<<<<

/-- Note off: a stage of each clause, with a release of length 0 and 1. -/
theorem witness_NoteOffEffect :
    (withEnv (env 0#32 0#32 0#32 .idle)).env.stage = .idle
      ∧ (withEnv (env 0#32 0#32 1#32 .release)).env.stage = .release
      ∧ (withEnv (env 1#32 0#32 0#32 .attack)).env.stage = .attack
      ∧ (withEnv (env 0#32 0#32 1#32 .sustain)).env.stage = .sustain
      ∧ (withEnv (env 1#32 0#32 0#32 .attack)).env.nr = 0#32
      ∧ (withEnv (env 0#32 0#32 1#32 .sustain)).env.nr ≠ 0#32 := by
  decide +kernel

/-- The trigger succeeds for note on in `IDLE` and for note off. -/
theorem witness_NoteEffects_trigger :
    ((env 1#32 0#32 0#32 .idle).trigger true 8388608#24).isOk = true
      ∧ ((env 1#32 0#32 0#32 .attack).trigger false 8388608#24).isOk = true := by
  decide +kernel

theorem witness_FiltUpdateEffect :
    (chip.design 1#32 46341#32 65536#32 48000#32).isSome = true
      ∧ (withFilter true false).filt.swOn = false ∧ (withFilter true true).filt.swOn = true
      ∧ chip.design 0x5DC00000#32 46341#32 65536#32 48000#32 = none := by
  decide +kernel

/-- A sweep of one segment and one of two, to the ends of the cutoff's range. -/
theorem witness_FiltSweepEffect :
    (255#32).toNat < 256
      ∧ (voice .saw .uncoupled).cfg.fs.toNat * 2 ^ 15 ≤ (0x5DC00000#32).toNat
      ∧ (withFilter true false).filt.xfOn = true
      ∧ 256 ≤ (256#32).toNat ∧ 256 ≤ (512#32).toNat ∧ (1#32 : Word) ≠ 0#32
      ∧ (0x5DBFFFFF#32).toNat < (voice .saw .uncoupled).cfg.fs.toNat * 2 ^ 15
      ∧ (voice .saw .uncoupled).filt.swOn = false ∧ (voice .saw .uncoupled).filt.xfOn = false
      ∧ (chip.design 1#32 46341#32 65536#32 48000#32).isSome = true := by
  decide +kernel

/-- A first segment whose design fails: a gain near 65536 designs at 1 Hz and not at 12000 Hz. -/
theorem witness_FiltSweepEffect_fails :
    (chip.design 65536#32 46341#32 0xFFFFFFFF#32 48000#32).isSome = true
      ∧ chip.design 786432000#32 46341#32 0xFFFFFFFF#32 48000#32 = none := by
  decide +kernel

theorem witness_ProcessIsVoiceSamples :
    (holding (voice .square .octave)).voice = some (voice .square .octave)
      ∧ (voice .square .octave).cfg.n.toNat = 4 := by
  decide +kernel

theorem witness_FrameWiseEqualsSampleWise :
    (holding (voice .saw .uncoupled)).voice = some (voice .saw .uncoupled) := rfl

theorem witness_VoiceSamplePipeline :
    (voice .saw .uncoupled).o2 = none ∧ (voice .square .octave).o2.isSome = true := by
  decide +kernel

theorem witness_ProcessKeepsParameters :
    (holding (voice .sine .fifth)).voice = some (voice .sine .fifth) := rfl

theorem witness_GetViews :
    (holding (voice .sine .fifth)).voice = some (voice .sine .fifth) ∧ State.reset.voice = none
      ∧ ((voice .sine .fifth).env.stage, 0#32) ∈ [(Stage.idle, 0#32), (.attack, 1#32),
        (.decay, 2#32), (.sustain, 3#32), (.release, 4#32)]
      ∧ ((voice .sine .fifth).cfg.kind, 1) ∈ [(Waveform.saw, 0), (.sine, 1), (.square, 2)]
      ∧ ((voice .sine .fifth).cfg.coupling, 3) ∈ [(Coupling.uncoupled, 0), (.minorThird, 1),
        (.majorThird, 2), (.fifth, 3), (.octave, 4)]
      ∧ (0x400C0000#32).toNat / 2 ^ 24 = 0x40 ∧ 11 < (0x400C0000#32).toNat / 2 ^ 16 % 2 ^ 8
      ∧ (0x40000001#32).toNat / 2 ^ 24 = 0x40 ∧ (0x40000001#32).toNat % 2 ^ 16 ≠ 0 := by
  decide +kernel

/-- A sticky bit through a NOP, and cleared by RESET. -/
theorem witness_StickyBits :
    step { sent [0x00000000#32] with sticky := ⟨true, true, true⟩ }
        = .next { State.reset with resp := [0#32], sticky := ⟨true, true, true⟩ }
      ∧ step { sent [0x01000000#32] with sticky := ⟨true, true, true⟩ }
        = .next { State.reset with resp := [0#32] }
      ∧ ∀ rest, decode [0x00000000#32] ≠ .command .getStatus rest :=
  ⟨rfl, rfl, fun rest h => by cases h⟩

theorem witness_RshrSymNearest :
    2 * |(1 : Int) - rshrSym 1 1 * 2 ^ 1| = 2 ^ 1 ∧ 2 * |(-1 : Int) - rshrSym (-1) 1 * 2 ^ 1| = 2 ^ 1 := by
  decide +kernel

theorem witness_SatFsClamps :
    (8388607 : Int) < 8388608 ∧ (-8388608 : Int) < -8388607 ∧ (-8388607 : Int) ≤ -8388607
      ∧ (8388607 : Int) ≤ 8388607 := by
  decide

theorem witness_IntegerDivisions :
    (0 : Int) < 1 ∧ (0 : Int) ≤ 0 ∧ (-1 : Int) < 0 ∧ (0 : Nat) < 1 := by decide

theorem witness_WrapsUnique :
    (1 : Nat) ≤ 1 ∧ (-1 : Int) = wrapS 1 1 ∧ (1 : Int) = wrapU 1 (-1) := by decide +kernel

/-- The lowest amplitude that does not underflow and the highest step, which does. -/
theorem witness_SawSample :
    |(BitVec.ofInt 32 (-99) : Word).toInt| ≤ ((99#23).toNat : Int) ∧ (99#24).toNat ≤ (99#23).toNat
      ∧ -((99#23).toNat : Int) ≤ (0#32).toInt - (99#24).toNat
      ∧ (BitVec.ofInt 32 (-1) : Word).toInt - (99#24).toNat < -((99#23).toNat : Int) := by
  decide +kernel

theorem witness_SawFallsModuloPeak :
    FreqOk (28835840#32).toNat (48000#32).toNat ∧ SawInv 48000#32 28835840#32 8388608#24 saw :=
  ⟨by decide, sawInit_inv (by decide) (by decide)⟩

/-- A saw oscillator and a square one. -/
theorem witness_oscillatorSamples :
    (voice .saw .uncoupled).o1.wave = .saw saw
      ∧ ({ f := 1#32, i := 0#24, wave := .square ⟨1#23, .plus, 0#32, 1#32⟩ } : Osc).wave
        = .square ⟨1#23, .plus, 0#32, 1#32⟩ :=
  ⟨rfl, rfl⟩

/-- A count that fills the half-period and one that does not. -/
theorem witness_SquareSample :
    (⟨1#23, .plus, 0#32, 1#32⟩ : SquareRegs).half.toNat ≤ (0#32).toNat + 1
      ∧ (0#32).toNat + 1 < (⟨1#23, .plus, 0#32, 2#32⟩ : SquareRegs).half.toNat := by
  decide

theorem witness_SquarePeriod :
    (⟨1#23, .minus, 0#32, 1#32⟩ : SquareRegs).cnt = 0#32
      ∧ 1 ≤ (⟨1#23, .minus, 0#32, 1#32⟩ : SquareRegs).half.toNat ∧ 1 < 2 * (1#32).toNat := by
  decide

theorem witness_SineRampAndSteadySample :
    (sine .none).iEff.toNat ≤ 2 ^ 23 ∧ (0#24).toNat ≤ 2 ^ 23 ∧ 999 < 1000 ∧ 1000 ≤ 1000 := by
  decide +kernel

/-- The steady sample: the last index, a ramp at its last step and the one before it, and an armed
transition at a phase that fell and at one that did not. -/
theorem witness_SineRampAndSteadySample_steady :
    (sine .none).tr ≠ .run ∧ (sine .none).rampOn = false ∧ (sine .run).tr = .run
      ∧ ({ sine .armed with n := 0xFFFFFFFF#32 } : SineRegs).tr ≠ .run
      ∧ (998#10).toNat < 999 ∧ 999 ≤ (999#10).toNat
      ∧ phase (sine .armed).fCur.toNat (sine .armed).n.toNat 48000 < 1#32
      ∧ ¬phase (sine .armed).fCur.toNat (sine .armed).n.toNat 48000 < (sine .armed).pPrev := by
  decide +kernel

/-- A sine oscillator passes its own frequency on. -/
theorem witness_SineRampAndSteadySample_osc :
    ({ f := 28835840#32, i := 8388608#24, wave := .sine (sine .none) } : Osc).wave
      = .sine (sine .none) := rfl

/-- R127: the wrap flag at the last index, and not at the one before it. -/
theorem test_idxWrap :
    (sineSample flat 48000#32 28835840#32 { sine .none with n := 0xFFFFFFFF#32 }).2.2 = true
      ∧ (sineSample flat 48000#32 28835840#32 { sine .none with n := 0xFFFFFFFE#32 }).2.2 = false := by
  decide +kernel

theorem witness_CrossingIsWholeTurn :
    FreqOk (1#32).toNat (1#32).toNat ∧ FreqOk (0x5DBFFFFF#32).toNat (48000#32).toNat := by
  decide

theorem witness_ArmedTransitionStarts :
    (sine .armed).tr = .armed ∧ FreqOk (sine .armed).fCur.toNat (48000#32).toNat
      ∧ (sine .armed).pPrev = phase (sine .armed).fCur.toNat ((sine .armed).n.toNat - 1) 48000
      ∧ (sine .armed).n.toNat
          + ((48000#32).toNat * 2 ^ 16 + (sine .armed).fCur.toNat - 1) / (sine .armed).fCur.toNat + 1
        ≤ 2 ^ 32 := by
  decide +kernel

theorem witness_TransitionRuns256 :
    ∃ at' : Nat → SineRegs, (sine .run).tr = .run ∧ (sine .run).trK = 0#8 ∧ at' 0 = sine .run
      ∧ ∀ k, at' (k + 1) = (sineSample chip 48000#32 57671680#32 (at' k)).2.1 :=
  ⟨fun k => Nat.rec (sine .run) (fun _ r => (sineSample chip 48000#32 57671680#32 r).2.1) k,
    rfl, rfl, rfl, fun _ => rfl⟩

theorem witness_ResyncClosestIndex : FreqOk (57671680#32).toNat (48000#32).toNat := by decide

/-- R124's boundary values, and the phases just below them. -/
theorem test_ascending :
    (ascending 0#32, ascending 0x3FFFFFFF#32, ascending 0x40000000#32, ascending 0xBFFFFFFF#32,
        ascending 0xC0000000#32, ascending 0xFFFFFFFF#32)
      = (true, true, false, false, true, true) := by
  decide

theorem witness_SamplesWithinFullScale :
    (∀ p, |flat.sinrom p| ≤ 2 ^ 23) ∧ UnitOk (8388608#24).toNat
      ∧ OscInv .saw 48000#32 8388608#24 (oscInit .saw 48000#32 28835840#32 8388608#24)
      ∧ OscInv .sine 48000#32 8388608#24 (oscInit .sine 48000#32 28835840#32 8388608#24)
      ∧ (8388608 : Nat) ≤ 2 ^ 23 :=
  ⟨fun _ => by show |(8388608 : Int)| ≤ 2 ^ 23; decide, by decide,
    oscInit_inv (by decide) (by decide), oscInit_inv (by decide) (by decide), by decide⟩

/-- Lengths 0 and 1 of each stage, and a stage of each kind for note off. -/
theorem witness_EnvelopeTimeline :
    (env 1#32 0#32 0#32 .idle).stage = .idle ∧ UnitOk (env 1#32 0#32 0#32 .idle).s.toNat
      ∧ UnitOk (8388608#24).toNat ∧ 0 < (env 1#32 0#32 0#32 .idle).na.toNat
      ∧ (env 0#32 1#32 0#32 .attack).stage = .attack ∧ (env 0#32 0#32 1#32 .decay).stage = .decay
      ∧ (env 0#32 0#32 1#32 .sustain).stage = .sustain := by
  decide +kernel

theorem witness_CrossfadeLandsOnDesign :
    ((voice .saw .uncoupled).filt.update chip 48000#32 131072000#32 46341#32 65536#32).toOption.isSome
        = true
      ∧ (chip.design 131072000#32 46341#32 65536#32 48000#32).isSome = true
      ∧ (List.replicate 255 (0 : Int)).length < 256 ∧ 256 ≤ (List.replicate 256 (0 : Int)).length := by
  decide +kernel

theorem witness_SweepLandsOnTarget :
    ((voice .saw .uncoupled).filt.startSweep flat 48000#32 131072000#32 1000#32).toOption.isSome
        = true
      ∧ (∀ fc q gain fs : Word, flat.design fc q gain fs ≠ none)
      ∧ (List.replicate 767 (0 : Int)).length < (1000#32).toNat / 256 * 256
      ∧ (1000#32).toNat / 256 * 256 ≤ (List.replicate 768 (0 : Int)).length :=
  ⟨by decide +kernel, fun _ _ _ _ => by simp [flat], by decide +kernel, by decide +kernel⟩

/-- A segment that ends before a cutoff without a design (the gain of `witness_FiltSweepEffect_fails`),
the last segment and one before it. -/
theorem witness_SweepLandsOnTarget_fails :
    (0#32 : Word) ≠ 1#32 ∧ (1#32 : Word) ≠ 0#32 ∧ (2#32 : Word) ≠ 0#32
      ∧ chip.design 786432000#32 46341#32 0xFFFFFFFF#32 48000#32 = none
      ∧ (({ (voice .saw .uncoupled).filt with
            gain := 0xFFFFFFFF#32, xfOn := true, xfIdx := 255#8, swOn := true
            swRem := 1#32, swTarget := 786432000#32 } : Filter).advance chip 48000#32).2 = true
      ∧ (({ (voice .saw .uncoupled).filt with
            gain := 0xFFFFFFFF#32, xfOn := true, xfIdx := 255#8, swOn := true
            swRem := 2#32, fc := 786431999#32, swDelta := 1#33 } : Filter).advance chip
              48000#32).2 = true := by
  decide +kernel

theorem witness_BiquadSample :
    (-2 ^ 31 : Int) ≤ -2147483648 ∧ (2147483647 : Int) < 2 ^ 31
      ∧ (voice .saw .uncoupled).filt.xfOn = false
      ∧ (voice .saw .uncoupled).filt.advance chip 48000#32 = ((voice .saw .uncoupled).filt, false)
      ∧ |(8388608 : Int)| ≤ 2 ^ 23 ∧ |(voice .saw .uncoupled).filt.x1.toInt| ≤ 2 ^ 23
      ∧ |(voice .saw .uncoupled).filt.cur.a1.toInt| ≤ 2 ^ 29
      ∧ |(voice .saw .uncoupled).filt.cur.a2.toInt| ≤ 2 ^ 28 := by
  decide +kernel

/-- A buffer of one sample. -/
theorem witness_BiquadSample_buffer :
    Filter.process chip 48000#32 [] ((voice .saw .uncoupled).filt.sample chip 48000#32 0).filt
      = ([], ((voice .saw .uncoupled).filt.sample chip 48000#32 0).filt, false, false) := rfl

>>>>

▸ **What you are asked to do**
Above are the entries. Quote exactly the lines from the one bearing "(sine .armed).tr = .armed" through the one bearing "rfl, rfl, rfl, fun _ => rfl⟩".

▸ **Finished exercise**
    (sine .armed).tr = .armed ∧ FreqOk (sine .armed).fCur.toNat (48000#32).toNat
      ∧ (sine .armed).pPrev = phase (sine .armed).fCur.toNat ((sine .armed).n.toNat - 1) 48000
      ∧ (sine .armed).n.toNat
          + ((48000#32).toNat * 2 ^ 16 + (sine .armed).fCur.toNat - 1) / (sine .armed).fCur.toNat + 1
        ≤ 2 ^ 32 := by
  decide +kernel

theorem witness_TransitionRuns256 :
    ∃ at' : Nat → SineRegs, (sine .run).tr = .run ∧ (sine .run).trK = 0#8 ∧ at' 0 = sine .run
      ∧ ∀ k, at' (k + 1) = (sineSample chip 48000#32 57671680#32 (at' k)).2.1 :=
  ⟨fun k => Nat.rec (sine .run) (fun _ r => (sineSample chip 48000#32 57671680#32 r).2.1) k,
    rfl, rfl, rfl, fun _ => rfl⟩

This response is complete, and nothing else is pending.